- _Dataset content_
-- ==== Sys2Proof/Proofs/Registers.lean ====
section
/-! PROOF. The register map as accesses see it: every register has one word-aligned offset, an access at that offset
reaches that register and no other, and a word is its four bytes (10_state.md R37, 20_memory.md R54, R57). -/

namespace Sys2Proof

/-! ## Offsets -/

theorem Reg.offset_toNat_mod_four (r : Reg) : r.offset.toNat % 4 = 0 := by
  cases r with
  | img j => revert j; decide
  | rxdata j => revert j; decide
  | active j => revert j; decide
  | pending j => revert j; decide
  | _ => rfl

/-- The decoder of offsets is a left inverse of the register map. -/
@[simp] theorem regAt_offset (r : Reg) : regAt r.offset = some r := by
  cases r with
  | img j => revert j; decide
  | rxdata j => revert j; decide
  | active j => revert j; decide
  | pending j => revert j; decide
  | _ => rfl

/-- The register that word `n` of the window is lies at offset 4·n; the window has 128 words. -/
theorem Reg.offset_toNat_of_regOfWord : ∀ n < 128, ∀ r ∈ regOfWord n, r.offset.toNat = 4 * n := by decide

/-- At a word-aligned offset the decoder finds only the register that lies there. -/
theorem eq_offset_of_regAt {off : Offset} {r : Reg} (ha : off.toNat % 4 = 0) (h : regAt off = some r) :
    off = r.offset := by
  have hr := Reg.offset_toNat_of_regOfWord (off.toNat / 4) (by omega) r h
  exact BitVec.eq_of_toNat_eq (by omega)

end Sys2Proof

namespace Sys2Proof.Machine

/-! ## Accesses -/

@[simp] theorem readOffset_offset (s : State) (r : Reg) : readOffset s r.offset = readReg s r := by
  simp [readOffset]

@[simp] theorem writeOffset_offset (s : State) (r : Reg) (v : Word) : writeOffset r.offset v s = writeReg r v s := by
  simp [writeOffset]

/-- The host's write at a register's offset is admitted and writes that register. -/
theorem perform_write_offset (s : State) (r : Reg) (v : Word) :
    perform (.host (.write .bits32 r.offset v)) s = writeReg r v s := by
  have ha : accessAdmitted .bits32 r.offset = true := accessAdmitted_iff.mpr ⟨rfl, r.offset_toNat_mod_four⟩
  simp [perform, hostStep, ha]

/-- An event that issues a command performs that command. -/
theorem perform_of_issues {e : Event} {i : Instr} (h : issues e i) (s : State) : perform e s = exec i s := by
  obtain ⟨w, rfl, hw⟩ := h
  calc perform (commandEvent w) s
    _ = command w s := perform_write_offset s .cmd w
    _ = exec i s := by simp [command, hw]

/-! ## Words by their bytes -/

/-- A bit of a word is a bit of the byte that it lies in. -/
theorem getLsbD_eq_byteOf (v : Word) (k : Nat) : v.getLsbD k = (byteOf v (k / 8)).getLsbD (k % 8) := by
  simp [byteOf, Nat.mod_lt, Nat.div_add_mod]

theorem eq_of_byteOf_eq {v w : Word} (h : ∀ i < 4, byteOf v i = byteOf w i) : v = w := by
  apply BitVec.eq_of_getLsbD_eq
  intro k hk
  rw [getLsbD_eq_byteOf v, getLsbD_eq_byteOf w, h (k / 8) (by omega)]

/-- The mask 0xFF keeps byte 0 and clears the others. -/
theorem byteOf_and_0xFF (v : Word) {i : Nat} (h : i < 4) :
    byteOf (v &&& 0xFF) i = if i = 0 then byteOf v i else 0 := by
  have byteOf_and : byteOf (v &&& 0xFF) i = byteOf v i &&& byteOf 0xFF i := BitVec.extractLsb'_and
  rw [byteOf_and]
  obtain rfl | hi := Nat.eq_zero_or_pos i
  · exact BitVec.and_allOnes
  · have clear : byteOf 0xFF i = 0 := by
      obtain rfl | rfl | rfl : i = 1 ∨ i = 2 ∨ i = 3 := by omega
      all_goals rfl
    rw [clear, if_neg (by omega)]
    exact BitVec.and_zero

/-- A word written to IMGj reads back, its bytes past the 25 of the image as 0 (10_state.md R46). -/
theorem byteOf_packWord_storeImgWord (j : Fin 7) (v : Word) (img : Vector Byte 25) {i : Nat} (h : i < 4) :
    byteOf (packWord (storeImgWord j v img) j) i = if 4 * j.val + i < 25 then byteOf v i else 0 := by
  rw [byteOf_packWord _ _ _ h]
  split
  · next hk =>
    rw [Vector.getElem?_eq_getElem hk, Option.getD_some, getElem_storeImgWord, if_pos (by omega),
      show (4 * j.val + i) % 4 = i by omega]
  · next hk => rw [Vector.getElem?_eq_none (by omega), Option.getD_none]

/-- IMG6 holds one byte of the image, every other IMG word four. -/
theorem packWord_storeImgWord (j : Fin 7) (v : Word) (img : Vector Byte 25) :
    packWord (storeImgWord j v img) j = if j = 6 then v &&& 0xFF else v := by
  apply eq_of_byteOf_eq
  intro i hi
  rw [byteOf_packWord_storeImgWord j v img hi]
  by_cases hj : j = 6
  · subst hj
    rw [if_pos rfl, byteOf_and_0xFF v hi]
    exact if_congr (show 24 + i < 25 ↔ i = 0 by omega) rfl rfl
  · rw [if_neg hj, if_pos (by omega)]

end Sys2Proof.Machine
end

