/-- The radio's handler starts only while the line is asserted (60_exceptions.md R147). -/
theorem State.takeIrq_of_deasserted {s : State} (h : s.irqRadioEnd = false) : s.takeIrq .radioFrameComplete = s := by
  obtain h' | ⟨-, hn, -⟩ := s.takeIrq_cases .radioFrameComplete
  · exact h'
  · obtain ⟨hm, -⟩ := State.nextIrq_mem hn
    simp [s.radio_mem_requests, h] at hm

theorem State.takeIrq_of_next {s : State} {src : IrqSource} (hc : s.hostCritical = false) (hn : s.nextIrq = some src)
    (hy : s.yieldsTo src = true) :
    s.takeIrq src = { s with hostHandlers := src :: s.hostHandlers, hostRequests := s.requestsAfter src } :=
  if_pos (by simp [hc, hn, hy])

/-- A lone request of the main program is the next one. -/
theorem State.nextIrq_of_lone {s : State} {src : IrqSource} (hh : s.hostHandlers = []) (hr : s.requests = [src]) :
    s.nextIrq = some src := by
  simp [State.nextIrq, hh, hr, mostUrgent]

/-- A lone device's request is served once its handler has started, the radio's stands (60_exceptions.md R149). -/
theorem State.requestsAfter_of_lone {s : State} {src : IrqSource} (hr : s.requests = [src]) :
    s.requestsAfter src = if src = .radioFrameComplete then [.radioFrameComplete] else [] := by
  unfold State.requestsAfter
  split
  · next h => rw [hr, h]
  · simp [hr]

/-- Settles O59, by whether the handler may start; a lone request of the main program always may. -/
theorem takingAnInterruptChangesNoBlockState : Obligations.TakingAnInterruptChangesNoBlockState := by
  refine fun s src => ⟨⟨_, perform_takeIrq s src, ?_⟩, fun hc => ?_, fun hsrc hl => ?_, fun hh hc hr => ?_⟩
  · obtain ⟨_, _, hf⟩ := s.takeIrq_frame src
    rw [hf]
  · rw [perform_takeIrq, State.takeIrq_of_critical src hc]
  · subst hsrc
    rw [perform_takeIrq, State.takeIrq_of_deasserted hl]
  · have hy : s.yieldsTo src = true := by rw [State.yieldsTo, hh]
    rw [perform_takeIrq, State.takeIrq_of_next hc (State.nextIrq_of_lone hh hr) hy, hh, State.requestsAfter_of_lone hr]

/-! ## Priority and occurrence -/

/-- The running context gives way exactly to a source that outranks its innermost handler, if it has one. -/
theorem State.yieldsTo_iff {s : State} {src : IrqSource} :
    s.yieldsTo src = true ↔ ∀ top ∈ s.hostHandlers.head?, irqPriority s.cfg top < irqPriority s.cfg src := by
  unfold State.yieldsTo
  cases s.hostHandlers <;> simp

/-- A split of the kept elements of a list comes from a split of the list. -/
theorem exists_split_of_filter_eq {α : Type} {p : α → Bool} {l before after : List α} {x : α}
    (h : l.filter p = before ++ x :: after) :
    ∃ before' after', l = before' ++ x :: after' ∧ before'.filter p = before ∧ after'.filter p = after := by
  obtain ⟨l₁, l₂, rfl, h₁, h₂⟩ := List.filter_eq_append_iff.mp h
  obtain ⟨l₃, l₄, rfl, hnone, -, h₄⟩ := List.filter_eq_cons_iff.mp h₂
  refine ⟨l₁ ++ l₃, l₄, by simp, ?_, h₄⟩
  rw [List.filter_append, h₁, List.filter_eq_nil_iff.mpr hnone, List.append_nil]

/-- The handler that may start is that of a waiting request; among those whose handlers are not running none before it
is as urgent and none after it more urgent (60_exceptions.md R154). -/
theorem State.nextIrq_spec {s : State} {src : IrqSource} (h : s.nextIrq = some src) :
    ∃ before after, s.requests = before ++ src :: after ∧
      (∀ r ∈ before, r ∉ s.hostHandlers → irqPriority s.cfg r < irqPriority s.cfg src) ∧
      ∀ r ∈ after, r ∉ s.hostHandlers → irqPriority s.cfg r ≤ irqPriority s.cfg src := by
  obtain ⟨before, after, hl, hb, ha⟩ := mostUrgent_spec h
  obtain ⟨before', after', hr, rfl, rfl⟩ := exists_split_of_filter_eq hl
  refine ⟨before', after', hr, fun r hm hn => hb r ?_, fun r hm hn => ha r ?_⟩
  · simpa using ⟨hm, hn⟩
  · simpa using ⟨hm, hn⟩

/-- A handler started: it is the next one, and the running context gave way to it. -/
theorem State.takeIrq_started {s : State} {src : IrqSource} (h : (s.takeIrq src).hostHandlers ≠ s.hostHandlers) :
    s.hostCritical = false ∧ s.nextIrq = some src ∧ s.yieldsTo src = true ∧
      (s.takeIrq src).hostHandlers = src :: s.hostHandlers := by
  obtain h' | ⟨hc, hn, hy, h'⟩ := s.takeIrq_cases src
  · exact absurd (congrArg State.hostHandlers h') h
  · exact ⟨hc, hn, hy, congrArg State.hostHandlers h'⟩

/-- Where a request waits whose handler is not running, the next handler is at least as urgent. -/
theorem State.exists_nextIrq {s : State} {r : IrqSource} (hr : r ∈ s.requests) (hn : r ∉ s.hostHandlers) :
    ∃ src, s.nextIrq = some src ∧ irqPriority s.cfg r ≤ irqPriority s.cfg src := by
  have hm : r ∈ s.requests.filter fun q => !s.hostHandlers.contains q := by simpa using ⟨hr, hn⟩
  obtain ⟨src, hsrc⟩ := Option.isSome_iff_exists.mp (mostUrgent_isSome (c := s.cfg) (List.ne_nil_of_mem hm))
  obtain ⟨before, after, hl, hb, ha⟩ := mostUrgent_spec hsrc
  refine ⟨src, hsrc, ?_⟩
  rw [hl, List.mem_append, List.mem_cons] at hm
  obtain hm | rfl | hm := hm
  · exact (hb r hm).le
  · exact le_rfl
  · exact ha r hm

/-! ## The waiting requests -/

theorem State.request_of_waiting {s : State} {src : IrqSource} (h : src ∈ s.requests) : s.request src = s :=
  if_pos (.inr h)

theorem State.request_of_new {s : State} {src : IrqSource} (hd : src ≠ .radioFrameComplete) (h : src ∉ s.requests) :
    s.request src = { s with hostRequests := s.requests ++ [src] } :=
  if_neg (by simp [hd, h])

- _Task requirements_
Copy the lines above exactly. Start with the line containing "(ha : off.toNat", end with the line containing "lies in. -/", and include both.

- _Response to this task_
theorem eq_offset_of_regAt {off : Offset} {r : Reg} (ha : off.toNat % 4 = 0) (h : regAt off = some r) :
    off = r.offset := by
  have hr := Reg.offset_toNat_of_regOfWord (off.toNat / 4) (by omega) r h
  exact BitVec.eq_of_toNat_eq (by omega)

end Sys2Proof

namespace Sys2Proof.Machine

/-! ## Accesses -/

@[simp] theorem readOffset_offset (s : State) (r : Reg) : readOffset s r.offset = readReg s r := by
  simp [readOffset]

@[simp] theorem writeOffset_offset (s : State) (r : Reg) (v : Word) : writeOffset r.offset v s = writeReg r v s := by
  simp [writeOffset]

/-- The host's write at a register's offset is admitted and writes that register. -/
theorem perform_write_offset (s : State) (r : Reg) (v : Word) :
    perform (.host (.write .bits32 r.offset v)) s = writeReg r v s := by
  have ha : accessAdmitted .bits32 r.offset = true := accessAdmitted_iff.mpr ⟨rfl, r.offset_toNat_mod_four⟩
  simp [perform, hostStep, ha]

/-- An event that issues a command performs that command. -/
theorem perform_of_issues {e : Event} {i : Instr} (h : issues e i) (s : State) : perform e s = exec i s := by
  obtain ⟨w, rfl, hw⟩ := h
  calc perform (commandEvent w) s
    _ = command w s := perform_write_offset s .cmd w
    _ = exec i s := by simp [command, hw]

/-! ## Words by their bytes -/

/-- A bit of a word is a bit of the byte that it lies in. -/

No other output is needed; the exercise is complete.